Solved – Kalman Filtering, Smoothing and Parameter Estimation for State Space Models in R and C#

kalman filteroptimizationrsmoothingtime series

I am in the process of writing an open source State Space Analysis suite in C# (for fun). I have implemented a number of different Kalman-Based Filters (Kalman Filter, Information Filter and the Square Root Filter) and the State and Disturbance Smoothers that work with these implementations. My tests on these filters (using the Nile data from Durban and Koopman's (DK) book "Time Series Analysis by State Space Methods" and other more complex data) show that the filters and smoothers work and they produce very similar results (as you would expect for a local univariate model). The smoothed output for the basic Kalman Filter for the Nile data looks like (because everyone likes a graphic or two :])

Smoothed Nile Data

The dotted line is the 90% confidence interval.

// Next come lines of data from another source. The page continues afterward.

/-- DAA corrects A by the rule, for every A, N, H and C (R481). -/
def Obligations.DecimalAdjust : Prop :=
  ∀ s : State,
    let carry := flagC s || (!flagN s && decide (s.cpu.a.toNat > 0x99))
    let high : Byte := if carry then (if flagN s then s.cpu.a - 0x60 else s.cpu.a + 0x60) else s.cpu.a
    let low : Byte :=
      if flagN s then (if flagH s then high - 0x06 else high)
      else if flagH s = true ∨ (high &&& 0x0F).toNat > 0x09 then high + 0x06 else high
    CodedAs .daa [0x27] 4 ∧
    SetsReg .daa s .a low (packFlags { z := decide (low = 0), n := flagN s, h := false, c := carry })

/-- ADD then DAA adds in BCD, SUB then DAA subtracts in BCD (R481, R455, R461). -/
def Obligations.DecimalAdjustGivesBcd : Prop :=
  ∀ (x y : Nat) (s : State), x < 100 → y < 100 → s.cpu.a = bcdByte x →
    (∃ t u, exec (.addAD8 (bcdByte y)) s = .next t ∧ exec .daa t = .next u ∧
      u.cpu.a = bcdByte ((x + y) % 100) ∧ flagC u = decide (100 ≤ x + y)) ∧
    (∃ t u, exec (.subD8 (bcdByte y)) s = .next t ∧ exec .daa t = .next u ∧
      u.cpu.a = bcdByte ((x + 100 - y) % 100) ∧ flagC u = decide (x < y))

/-- CPL, SCF and CCF (R482, R483, R484). -/
def Obligations.ComplementAndCarry : Prop :=
  ∀ s : State,
    (CodedAs .cpl [0x2F] 4 ∧
      SetsReg .cpl s .a (~~~ s.cpu.a) (packFlags { z := flagZ s, n := true, h := true, c := flagC s })) ∧
    (CodedAs .scf [0x37] 4 ∧
      SetsCpu .scf s { s.cpu with f := packFlags { z := flagZ s, n := false, h := false, c := true } }) ∧
    (CodedAs .ccf [0x3F] 4 ∧
      SetsCpu .ccf s { s.cpu with f := packFlags { z := flagZ s, n := false, h := false, c := !flagC s } })

/-- F holds Z, N, H, C in bits 7 to 4 and its low nibble is 0 (R102, R103). -/
def Obligations.FlagBitsOfF : Prop :=
  (∀ fl : Flags, (packFlags fl).getLsbD 7 = fl.z ∧ (packFlags fl).getLsbD 6 = fl.n ∧ (packFlags fl).getLsbD 5 = fl.h ∧
    (packFlags fl).getLsbD 4 = fl.c ∧ packFlags fl &&& 0x0F = 0) ∧
  (∀ (v : Byte) (s : State), (setF v s).cpu.f &&& 0x0F = 0 ∧ (setF v s).cpu.f &&& 0xF0 = v &&& 0xF0) ∧
  (∀ (fl : Flags) (s : State), flagsOf (setFlags fl s) = fl)

/-- INC rr and DEC rr step the pair mod 2^16 and leave the flags (R500, R501). -/
def Obligations.IncrementDecrementPair : Prop :=
  ∀ (p : R16) (s : State),
    (CodedAs (.incPair p) [opByte (0x03 + 16 * p.code)] 8 ∧ SetsPair (.incPair p) s p (reg16 s p + 1) s.cpu.f) ∧
    (CodedAs (.decPair p) [opByte (0x0B + 16 * p.code)] 8 ∧ SetsPair (.decPair p) s p (reg16 s p - 1) s.cpu.f)

/-- ADD HL,rr: HL becomes the sum mod 2^16, H and C the carries out of bits 11 and 15 (R502). -/
def Obligations.AddPairToHl : Prop :=
  ∀ (p : R16) (s : State),
    let v := reg16 s p
    CodedAs (.addHl p) [opByte (0x09 + 16 * p.code)] 8 ∧
    SetsPair (.addHl p) s .hl (hl s + v)
      (packFlags { z := flagZ s, n := false,
                   h := decide ((hl s &&& 0x0FFF).toNat + (v &&& 0x0FFF).toNat > 0x0FFF),
                   c := decide ((hl s).toNat + v.toNat > 0xFFFF) })

/-- ADD SP,e8 and LD HL,SP+e8: the signed sum, with H and C from the unsigned low bytes (R503, R504). -/
def Obligations.AddDisplacementToSp : Prop :=
  ∀ (e8 : Byte) (s : State),
    let f := packFlags { z := false, n := false,
                         h := decide ((s.cpu.sp &&& 0x0F).toNat + (e8 &&& 0x0F).toNat > 0x0F),
                         c := decide ((s.cpu.sp &&& 0xFF).toNat + e8.toNat > 0xFF) }
    (CodedAs (.addSpE8 e8) [0xE8, e8] 16 ∧ SetsPair (.addSpE8 e8) s .sp (s.cpu.sp + e8.signExtend 16) f) ∧
    (CodedAs (.ldHlSpE8 e8) [0xF8, e8] 12 ∧ SetsPair (.ldHlSpE8 e8) s .hl (s.cpu.sp + e8.signExtend 16) f)

/-- RLCA, RRCA, RLA, RRA rotate A and always clear Z (R530, R531, R532, R533). -/
def Obligations.RotateA : Prop :=
  ∀ (op : RotOp) (i : Instr) (s : State), Instr.rotA op = some i →
    CodedAs i [opByte (0x07 + 8 * op.code)] 4 ∧
    SetsReg i s .a (rotSpec s.cpu.a (flagC s) op).1
      (packFlags { z := false, n := false, h := false, c := (rotSpec s.cpu.a (flagC s) op).2 })

/-- The CB rotates and shifts of a register (R535, R537, R539, R541, R543, R545, R547, R549). -/
def Obligations.RotateShiftRegister : Prop :=
  ∀ (op : RotOp) (r : R8) (s : State),
    let w := rotSpec (reg8 s r) (flagC s) op
    CodedAs (.rot op (.reg r)) [0xCB, opByte (8 * op.code + r.code)] 8 ∧
    SetsReg (.rot op (.reg r)) s r w.1 (packFlags { z := decide (w.1 = 0), n := false, h := false, c := w.2 })

/-- The CB rotates and shifts of the byte at HL (R536, R538, R540, R542, R544, R546, R548, R550). -/
def Obligations.RotateShiftAtHl : Prop :=
  ∀ (op : RotOp) (s : State),
    let w := rotSpec (read8 s (hl s)) (flagC s) op
    CodedAs (.rot op .atHl) [0xCB, opByte (8 * op.code + 6)] 16 ∧
    StoresByte (.rot op .atHl) s (hl s) w.1
      { s.cpu with f := packFlags { z := decide (w.1 = 0), n := false, h := false, c := w.2 } }

/-- BIT b: Z is the complement of the tested bit; nothing else but N and H changes (R551, R552). -/
def Obligations.TestBit : Prop :=
  ∀ (b : Fin 8) (x : Loc8) (s : State),
    CodedAs (.bit b x) [0xCB, opByte (0x40 + 8 * b.val + x.code)] (if x = .atHl then 12 else 8) ∧
    SetsCpu (.bit b x) s
      { s.cpu with f := packFlags { z := !((readLoc s x).getLsbD b.val), n := false, h := true, c := flagC s } }

/-- RES b and SET b clear or set one bit of a register or of the byte at HL, and no flag (R553, R554, R555, R556). -/
def Obligations.ResetAndSetBit : Prop :=
  ∀ (b : Fin 8) (r : R8) (s : State),
    let m : Byte := (1 : Byte) <<< b.val
    (CodedAs (.res b (.reg r)) [0xCB, opByte (0x80 + 8 * b.val + r.code)] 8 ∧
      SetsReg (.res b (.reg r)) s r (reg8 s r &&& ~~~ m) s.cpu.f) ∧
    (CodedAs (.set b (.reg r)) [0xCB, opByte (0xC0 + 8 * b.val + r.code)] 8 ∧
      SetsReg (.set b (.reg r)) s r (reg8 s r ||| m) s.cpu.f) ∧
    (CodedAs (.res b .atHl) [0xCB, opByte (0x86 + 8 * b.val)] 16 ∧
      StoresByte (.res b .atHl) s (hl s) (read8 s (hl s) &&& ~~~ m) s.cpu) ∧
    (CodedAs (.set b .atHl) [0xCB, opByte (0xC6 + 8 * b.val)] 16 ∧
      StoresByte (.set b .atHl) s (hl s) (read8 s (hl s) ||| m) s.cpu)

Now, my problem; I am now attempting to write the first part of the parameter estimation code and for the parameter estimation of the covariances $\mathbf{H}_{1}$ and $\mathbf{Q}_{1}$ in the linear Gaussian State Space model

$$y_t = \mathbf{Z}_{t}\alpha_{t} + \epsilon_{t},$$
$$\alpha_{t + 1} = \mathbf{T}_{t}\alpha_{t} + \mathbf{R}_{t}\eta_{t},$$

where $y_{t}$ is our observation vector, $\alpha_{t}$ our state vector at time step $t$ and

$$\epsilon_{t} \sim NID(0, \mathbf{H}_{t}),$$
$$\eta_{t} \sim NID(0, \mathbf{Q}_{t}),$$
$$\alpha_{1} \sim NID(a_{1}, \mathbf{P}_{1}).$$

where $t = 1,\ldots, n$.

We have an implementation of the Expectation Maximisation (EM) algorithm and this is estimating $\mathbf{H} = 19550.37$ and $\mathbf{Q} = 7411.44$ with the loglikelihood converging in 32 iterations to -683.1 with a convergence tolerence of $10^-6$.

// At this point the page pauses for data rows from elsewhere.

-- ==== Sys2Proof/Laws/Decode.lean ====
section
/-! SUPPORT. Every instruction beside the primary entry its first byte selects (30_encoding.md R314, R318), and what the decoder does
with each kind of entry. -/

namespace Sys2Proof

open Machine (loByte hiByte joinBytes joinBytes_hi_lo)

/-- An instruction's bytes, with the entry its first byte selects and the operand it holds. -/
inductive EncodedFrom : Instr → Prop where
  | op (b : Byte) (i : Instr) (entry : entryOf b = .op i) (notStop : i ≠ .stop) (bytes : ∀ sl, encode sl i = [b]) : EncodedFrom i
  | imm8 (b : Byte) (f : Byte → Instr) (v : Byte) (entry : entryOf b = .imm8 f) (bytes : ∀ sl, encode sl (f v) = [b, v]) :
    EncodedFrom (f v)
  | imm16 (b : Byte) (f : Word → Instr) (v : Word) (entry : entryOf b = .imm16 f)
    (bytes : ∀ sl, encode sl (f v) = [b, loByte v, hiByte v]) : EncodedFrom (f v)
  | cb (b : Byte) (i : Instr) (entry : cbEntryOf b = i) (bytes : ∀ sl, encode sl i = [0xCB, b]) : EncodedFrom i
  | stop : EncodedFrom .stop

The DK book quotes $\mathbf{H} = 15099$ and $\mathbf{Q} = 1469.1$ and from Tusell's paper and this walkthrough using R he matches this prediction getting $\mathbf{H} = 15102$ and $\mathbf{Q} = 1468$. I have debugged my code and it really seems like my implementation of the EM algorithm is correct. So get to the bottom of what is going on I want to run the same data set using R and KFAS…

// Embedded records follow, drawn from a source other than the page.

-- ==== Sys2Proof/Laws/Families.lean ====
section
/-! SUPPORT. The meaning of each instruction family of 30_encoding.md R315 and R318, said once over the family's fields, and the
families as a case analysis over all 512 constructors. -/

namespace Sys2Proof.Machine

theorem exec_ldReg (dst src : R8) (s : State) : exec (Instr.ldReg dst src) s = .next (load (.reg dst) (.loc (.reg src)) s) := by
  cases dst <;> cases src <;> rfl

theorem exec_ldRegImm (dst : R8) (d8 : Byte) (s : State) : exec (Instr.ldRegImm dst d8) s = .next (load (.reg dst) (.imm d8) s) := by
  cases dst <;> rfl

theorem exec_ldRegAtHl (dst : R8) (s : State) : exec (Instr.ldRegAtHl dst) s = .next (load (.reg dst) (.loc .atHl) s) := by
  cases dst <;> rfl

theorem exec_ldAtHlReg (src : R8) (s : State) : exec (Instr.ldAtHlReg src) s = .next (load .atHl (.loc (.reg src)) s) := by
  cases src <;> rfl

theorem exec_incLoc (x : Loc8) (s : State) : exec (Instr.incLoc x) s = .next (incLoc x s) := by
  rcases x with r | _
  · cases r <;> rfl
  · rfl

theorem exec_decLoc (x : Loc8) (s : State) : exec (Instr.decLoc x) s = .next (decLoc x s) := by
  rcases x with r | _
  · cases r <;> rfl
  · rfl

theorem exec_aluLoc (op : AluOp) (x : Loc8) (s : State) : exec (Instr.aluLoc op x) s = .next (aluOn op (.loc x) s) := by
  rcases x with r | _
  · cases op <;> cases r <;> rfl
  · cases op <;> rfl

theorem exec_aluImm (op : AluOp) (d8 : Byte) (s : State) : exec (Instr.aluImm op d8) s = .next (aluOn op (.imm d8) s) := by
  cases op <;> rfl

theorem exec_ldPair (p : R16) (d16 : Word) (s : State) : exec (Instr.ldPair p d16) s = .next (loadPair p d16 s) := by
  cases p <;> rfl

theorem exec_incPair (p : R16) (s : State) : exec (Instr.incPair p) s = .next (incPair p s) := by
  cases p <;> rfl

theorem exec_decPair (p : R16) (s : State) : exec (Instr.decPair p) s = .next (decPair p s) := by
  cases p <;> rfl

theorem exec_addHl (p : R16) (s : State) : exec (Instr.addHl p) s = .next (addHl p s) := by
  cases p <;> rfl

theorem exec_push (p : R16Stack) (s : State) : exec (Instr.push p) s = .next (pushPair p s) := by
  cases p <;> rfl

theorem exec_pop (p : R16Stack) (s : State) : exec (Instr.pop p) s = .next (popPair p s) := by
  cases p <;> rfl

theorem exec_jpCond (cc : Cond) (a16 : Word) (s : State) : exec (Instr.jpCond cc a16) s = .next (jumpIf cc a16 s) := by
  cases cc <;> rfl

theorem exec_jrCond (cc : Cond) (e8 : Byte) (s : State) : exec (Instr.jrCond cc e8) s = .next (jumpRelIf cc e8 s) := by
  cases cc <;> rfl

theorem exec_callCond (cc : Cond) (a16 : Word) (s : State) : exec (Instr.callCond cc a16) s = .next (callIf cc a16 s) := by
  cases cc <;> rfl

theorem exec_retCond (cc : Cond) (s : State) : exec (Instr.retCond cc) s = .next (retIf cc s) := by
  cases cc <;> rfl

theorem exec_rst (y : Fin 8) (s : State) : exec (Instr.rst y) s = .next (call (BitVec.ofNat 16 (8 * y.val)) s) := by
  fin_cases y <;> rfl

theorem exec_rot (op : RotOp) (x : Loc8) (s : State) : exec (Instr.rot op x) s = .next (rotateLoc op x s) := by
  rcases x with r | _
  · cases op <;> cases r <;> rfl
  · cases op <;> rfl

theorem exec_bit (b : Fin 8) (x : Loc8) (s : State) : exec (Instr.bit b x) s = .next (testBit b x s) := by
  rcases x with r | _
  · fin_cases b <;> cases r <;> rfl
  · fin_cases b <;> rfl

theorem exec_res (b : Fin 8) (x : Loc8) (s : State) : exec (Instr.res b x) s = .next (resetBit b x s) := by
  rcases x with r | _
  · fin_cases b <;> cases r <;> rfl
  · fin_cases b <;> rfl

theorem exec_set (b : Fin 8) (x : Loc8) (s : State) : exec (Instr.set b x) s = .next (setBitOf b x s) := by
  rcases x with r | _
  · fin_cases b <;> cases r <;> rfl
  · fin_cases b <;> rfl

Using R and the R Package KFAS, I have attempted to reproduce these estimates for $\mathbf{H}$ and $\mathbf{Q}$, but my R knowledge is weak. My current R script is as follows

install.packages('KFAS')
require(KFAS)

# Example of local level model for Nile series
modelNile<-SSModel(Nile~SSMtrend(1,Q=list(matrix(NA))),H=matrix(NA))
modelNile
modelNile<-fitSSM(inits=c(log(var(Nile)),log(var(Nile))),model=modelNile,
method='BFGS',control=list(REPORT=1,trace=1))$model

# Can use different optimisation: 
# should be one of “Nelder-Mead”, “BFGS”, “CG”, “L-BFGS-B”, “SANN”, “Brent”
modelNile<-SSModel(Nile~SSMtrend(1,Q=list(matrix(NA))),H=matrix(NA))
modelNile
modelNile<-fitSSM(inits=c(log(var(Nile)),log(var(Nile))),model=modelNile,
method='L-BFGS-B',control=list(REPORT=1,trace=1))$model

# Filtering and state smoothing
out<-KFS(modelNile,filtering='state',smoothing='state')
out

How can I extend this R script using KFAS in order to estimate the parameters $\mathbf{H}$ and $\mathbf{Q}$? and Should each method of parameter estimation be hitting the same values for $\mathbf{H}$ and $\mathbf{Q}$?

Thanks for your time.

Best Answer

Im not sure why KFS does not return V_eta or V_eps, but why not use modelNile$H and modelNile$Q? They are also kept in the return object from KFS, out$model$H and out$model$Q. You will find what the objects contains by using the names() function as in names(modelNile) or names(out$model).